WHAT TO WORK ON:
Below are records; quote them exactly from the first line through the line that contains "one 16 partOfSite".

START THE RECORDS

/-- Partitions that gain or lose an object. -/
def movedParts (old new : List Rec) : Nat :=
  let one := fun (n : Nat) (part : List Rec → Nat → Option Nat) => (List.range n).foldl (fun m k =>
    if part old k = part new k then m else m ||| partBit (part old k) ||| partBit (part new k)) 0
  one 16 partOfSite ||| one 12 partOfWell ||| one 64 partOfTrough ||| one 48 partOfPump ||| one 24 partOfEngine

/-- What a commit touches; while no partition exists yet, none is touched (R82). -/
def touchOf (old new : List Rec) : Touch :=
  let t := (changedRecs old new).foldl (fun t c =>
    [c.1, c.2].foldl (fun t o => match o with
      | some r =>
        let u := recTouch old new r (c.1.isSome && c.2.isSome)
        ⟨t.parts ||| u.parts, t.package || u.package, t.live || u.live⟩
      | none => t) t) ⟨movedParts old new, false, false⟩
  if partitionsOf old = [] then { t with parts := 0 } else t

/-- The partitions a commit holds and drains: all that exist where a package-wide record changes (R71, R72). -/
def heldParts (old new : List Rec) : Nat :=
  let t := touchOf old new
  if t.package then (partitionsOf old).foldl (fun m e => setBit m e.1) 0 ||| t.parts else t.parts

end Sys2Proof.Machine
end

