def execAtomicFadd (p : Pkt) (s : State) : Host.Outcome State Fault Refusal := s.run (atomicAt p 10)

def execAtomicBfadd (p : Pkt) (s : State) : Host.Outcome State Fault Refusal := s.run (atomicAt p 11)

def execArsp (p : Pkt) (s : State) : Host.Outcome State Fault Refusal := s.run (onPkt p 0x5E (siteResponse p))

def execAerr (p : Pkt) (s : State) : Host.Outcome State Fault Refusal :=
  s.run (.all [onPkt p 0x5F (siteResponse p), onSpare p 0x40 0x60])

def execTrgOpen (p : Pkt) (s : State) : Host.Outcome State Fault Refusal := s.run (onPkt p 0x70 (troughRequest p (trgOpen p)))

def execTrgAdd (p : Pkt) (s : State) : Host.Outcome State Fault Refusal := s.run (onPkt p 0x71 (troughRequest p (trgAdd p)))

def execTrgClose (p : Pkt) (s : State) : Host.Outcome State Fault Refusal := s.run (onPkt p 0x72 (troughRequest p (trgClose p)))

def execTrgAbort (p : Pkt) (s : State) : Host.Outcome State Fault Refusal := s.run (onPkt p 0x73 (troughRequest p (trgAbort p)))

def execTrgFinish (p : Pkt) (s : State) : Host.Outcome State Fault Refusal := s.run (onPkt p 0x76 (troughRequest p (trgFinish p)))

def execTrgAck (p : Pkt) (s : State) : Host.Outcome State Fault Refusal := s.run (onPkt p 0x74 (troughResponse p fun e => engineTrgAck e p))

def execTrgStat (p : Pkt) (s : State) : Host.Outcome State Fault Refusal := s.run (onPkt p 0x75 (troughResponse p fun e => engineTrgStat e p))

def execRegRd (p : Pkt) (s : State) : Host.Outcome State Fault Refusal := s.run (onPkt p 0x80 (regRequest p (regReadPkt p)))

def execRegWr (p : Pkt) (s : State) : Host.Outcome State Fault Refusal := s.run (onPkt p 0x81 (regRequest p (regWritePkt p)))

def execRegRsp (p : Pkt) (s : State) : Host.Outcome State Fault Refusal := s.run (onPkt p 0x82 (regResponse p))

def execRegAck (p : Pkt) (s : State) : Host.Outcome State Fault Refusal :=
  s.run (.all [onPkt p 0x83 (regResponse p), onSpare p 0x80 0xA0])

def execMeshFence (p : Pkt) (s : State) : Host.Outcome State Fault Refusal := s.run (onPkt p 0x86 (meshFence p))

def execFenceDone (p : Pkt) (s : State) : Host.Outcome State Fault Refusal := s.run (onPkt p 0x87 (siteResponse p))

/-! ### Acquires (R362, R370) -/

def execSpnAcq (p : Pkt) (s : State) : Host.Outcome State Fault Refusal :=
  s.run (onPkt p 0xA0 (match p.dst with
    | .spanEng e => spanAcquire e p
    | _ => strange p))

def execSpnAcqDone (p : Pkt) (s : State) : Host.Outcome State Fault Refusal :=
  s.run (.all [
    onPkt p 0xA1 (orAbsorbed p (match p.dst with
    | .engine e => .all [takePkt p, engineAcqDone e p]
    | .glove g k => gloveRsp g k p
    | _ => takePkt p)),
    onSpare p 0xA0 0xC0])

/-! ### The bucket queue (R187–R195, R200) -/

def execBktTile (p : Pkt) (s : State) : Host.Outcome State Fault Refusal := s.run (onPkt p 0x60 (bktTile p))

def execBktCredit (p : Pkt) (s : State) : Host.Outcome State Fault Refusal := s.run (onPkt p 0x61 (bktCredit p))

def execBktReturn (p : Pkt) (s : State) : Host.Outcome State Fault Refusal := s.run (onPkt p 0x62 (bktReturn p))

end Sys2Proof.Machine
end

END THE RECORDS

SOLUTION TO THIS EXERCISE:
/-- Partitions that gain or lose an object. -/
def movedParts (old new : List Rec) : Nat :=
  let one := fun (n : Nat) (part : List Rec → Nat → Option Nat) => (List.range n).foldl (fun m k =>
    if part old k = part new k then m else m ||| partBit (part old k) ||| partBit (part new k)) 0
  one 16 partOfSite ||| one 12 partOfWell ||| one 64 partOfTrough ||| one 48 partOfPump ||| one 24 partOfEngine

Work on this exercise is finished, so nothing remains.